1. An EU bureaucrat decides some government's behaviour (or expected behaviour) isn't in the EU's interests, so there is a phone call to that country's PM or equivalent, "suggesting" a change of tack would be appropriate, in the interests of the Community. "We wouldn't want to have recourse to the Treaties now, would we?"

So de facto control is exercised, without there being anything on paper. If that is ignored...

2. Letters are exchanged (I'd expect that would initially involve govt. law officers, as they would be called on to advise ministers, and reminding them of our treaty obligations first, informally, of course, would be sensible, but I'm speculating).

3. Last resort is a case at the European Court. That, is, by its own constitutional documents,** bound to find in favour of further European integration, so normally (and correctly by its terms of reference) it will find in favour of the Commission. The "judges" are political appointees, and in the past have been politico-bureaucrats, even with few legal qualifications. Anyway, no government wants to get to this stage and be humiliated by the EC (we are, occasionally, a noisy exception to this!), so they cave.

You can see all this with the fall-out from the banking crisis and Greek debt, etc. Maastricht and Nice (don't have copies of later treaties) both contain clear and specific processes for dealing with excessive sovereign(!) debt incurred by eurozone countries, with penalties including suspension from participation in EU institutions, should "reforms" not happen.
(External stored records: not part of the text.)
/-! ### What a change of a port leaves -/

theorem portChange_samePortParams {s : State} {p : Nat} {P Q : Port} (h : PortChange s p P Q) : SamePortParams P Q := by
  cases h <;> exact ⟨rfl, rfl, rfl, rfl⟩

theorem portChange_closed {s : State} {p : Nat} {P Q : Port} (h : PortChange s p P Q) (hc : P.closed = true) :
    Q.closed = true := by
  cases h with
  | closes => rfl
  | _ => exact hc

theorem portChange_queue {s : State} {p : Nat} {P Q : Port} (h : PortChange s p P Q) :
    Q.q = P.q ∨ (∃ v, P.q = v :: Q.q) ∨ ∃ v, Q.q = P.q ++ [v] := by
  cases h with
  | same => exact .inl rfl
  | pops v rest q => exact .inr (.inl ⟨v, q⟩)
  | pushes v room who => exact .inr (.inr ⟨v, rfl⟩)
  | closes => exact .inl rfl

theorem portChange_bounded {s : State} {p : Nat} {P Q : Port} (h : PortChange s p P Q) (hP : P.q.length ≤ P.cap) :
    Q.q.length ≤ Q.cap := by
  obtain ⟨cap, _, _, _, shorter | fits⟩ := portChange_params h <;> omega

/-- A step keeps every queue within its capacity: it changes a port as `PortChange` says, or CONFIG makes it with no more
seeds in its queue than fit. -/
theorem step_keeps_queuesBounded {s t : State} (hs : QueuesBounded s) (h : step s = .next t) : QueuesBounded t := by
  rw [queuesBounded_iff] at hs ⊢
  intro p Q hQ
  by_cases hc : ConfigStep s
  · obtain ⟨topo, n, caps, seeds, rfl⟩ := step_config_port hc h hQ
    exact makePort_q_length topo n caps seeds p
  · obtain ⟨P, hP, change⟩ := step_portChange_back hc h hQ
    exact portChange_bounded change (hs p P hP)

/-- Settles O36: the reset state has two empty queues, and every step keeps the bound. -/
theorem stepKeepsQueuesBounded : Obligations.StepKeepsQueuesBounded := by
  refine ⟨by simp [QueuesBounded, State.reset], fun s t hs h => step_keeps_queuesBounded hs h, fun s hs P hP => ?_⟩
  have bound : P.q.length ≤ P.cap := hs P hP
  exact ⟨bound, fun cap => List.length_eq_zero_iff.mp (by omega)⟩

/-- Settles O28: each part is one fact about `PortChange`. -/
theorem portsAreFifo : Obligations.PortsAreFifo := by
  refine ⟨fun s hs => not_configStep hs, fun s t hc h p P hP => ?_⟩
  obtain ⟨Q, hQ, change⟩ := step_portChange hc h hP
  exact ⟨Q, hQ, portChange_samePortParams change, portChange_closed change, portChange_queue change⟩

end Sys2Proof.Machine
end

section
/-! PROOFS of 10_state, the wiring, the start and the closed ports (R24, R26, R31, R32; 60_exceptions R260 to R262):
`SystemInv` is kept part by part. -/

namespace Sys2Proof.Machine

/-! ### The wiring -/

/-- The instance is bound to the ports that the topology of `s` gives instance `k`. -/
def State.Binds (s : State) (k : Nat) (I : Inst) : Prop :=
  I.inPort = s.topo.inPort k ∧ I.outPort = s.topo.outPort s.nInst k

theorem State.Binds.of_same {s : State} {k : Nat} {I J : Inst} (h : s.Binds k I) (same : SameBindings I J) :
    s.Binds k J :=
  ⟨same.inPort.trans h.1, same.outPort.trans h.2⟩

/-- A wired system stays wired where the topology, the ports' endpoints and the bindings stay. -/
theorem Wired.of_same {s t : State} (hw : Wired s) (topo : t.topo = s.topo) (nInst : t.nInst = s.nInst)
    (ports : t.ports.length = s.ports.length) (insts : s.insts.length ≤ t.insts.length)
    (back : ∀ p Q, t.port p = some Q → ∃ P, s.port p = some P ∧ SamePortParams P Q)
    (bound : ∀ k, k < t.insts.length → s.Binds k (t.inst k)) : Wired t := by
  obtain ⟨hports, hinsts, hends, _⟩ := hw
  refine ⟨by rw [ports, topo, nInst, hports], by omega, fun p Q hQ => ?_, fun k I hI => ?_⟩
  · obtain ⟨P, hP, same⟩ := back p Q hQ
    obtain ⟨prod, cons⟩ := hends p P hP
    rw [topo, nInst, same.prod, same.cons]
    exact ⟨prod, cons⟩
  · have hk : k < t.insts.length := (List.getElem?_eq_some_iff.mp hI).1
    rw [topo, nInst, ← State.inst_of_getElem? hI]
    exact bound k hk

theorem Wired.binds {s : State} (hw : Wired s) {k : Nat} (hk : k < s.insts.length) : s.Binds k (s.inst k) := hw.inst hk

/-- A created instance is bound as the topology says (log 9). -/
theorem Wired.binds_padded {s : State} (hw : Wired s) (n : Nat) {k : Nat} (hk : k < (s.padded n).insts.length) :
    s.Binds k ((s.padded n).inst k) := by
  rw [State.length_padded] at hk
  by_cases hl : k < s.insts.length
  · rw [State.inst_padded s n hl]; exact hw.binds hl
  · rw [State.inst_padded_new s n (by omega) (by omega)]; exact ⟨rfl, rfl⟩

theorem Inst.load_bound (I : Inst) (ws : List Word) :
    (I.load ws).inPort = I.inPort ∧ (I.load ws).outPort = I.outPort := by
  unfold Inst.load
  split <;> exact ⟨rfl, rfl⟩

theorem Wired.binds_load {s : State} (hw : Wired s) (j : Nat) (text : List Char) {k : Nat}
    (hk : k < (s.load j text).insts.length) : s.Binds k ((s.load j text).inst k) := by
  have padded := hw.binds_padded (j + 1) (k := k) (by rwa [State.length_padded, ← State.length_load s j text])
  rcases State.inst_load s j text k with h | ⟨rfl, ws, _, h⟩ | ⟨rfl, _, i, _, h⟩
  · rw [h]; exact padded
  · obtain ⟨inPort, outPort⟩ := Inst.load_bound ((s.padded (k + 1)).inst k) ws
    rw [h]; exact ⟨inPort.trans padded.1, outPort.trans padded.2⟩
  · rw [h]; exact padded

/-- CONFIG wires the system, whatever it was. -/
theorem wired_config (s : State) (topo : Topo) (n : Nat) (caps : List Nat) (seeds : List (List Word)) :
    Wired (s.config topo n caps seeds) := by
  refine ⟨State.length_ports_config s topo n caps seeds, ?_, fun p P hP => ?_, fun k I hI => ?_⟩
  · rw [State.length_config]; exact le_max_right _ _
  · have hp := State.port_config s topo n caps seeds p
    rw [State.port, hP] at hp
    split at hp
    · cases hp; exact ⟨rfl, rfl⟩
    · cases hp
  · rw [State.getElem?_config, Option.map_eq_some_iff] at hI
    obtain ⟨J, _, rfl⟩ := hI
    exact ⟨rfl, rfl⟩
There were strict rules about the limited nature of ECB intervention, written warnings (from the Commission to the naughty country), etc. These were all ignored during the euro crisis because of the political momentum to prevent the euro failing (it still will, in due course). They even managed to stiff Osborne (who is an *****, by the way), for a huge loan (which we borrowed to get ourselves, so we could then hand it to German banks to pay for Greek profligacy!).
[/edit]


**The apparatus for setting up the European Court is in the treaties (NOT the European Court of Human Rights - that belongs to an entirely different setup, nominally nothing to do with the EU at all).
 
phil.p":1dfjgr2v said:
Interesting, DW. The polls tend to say that our young people will keep us in, but my friend is a GP who deals with hundreds of them told me the other day that the vast majority of the young people he'd chatted to about it were definitely for out. My wife is undecided and my uncle and my daughter (she still has the starry eyed optimism of youth) pro but I can't think of anyone else I know that wishes to remain.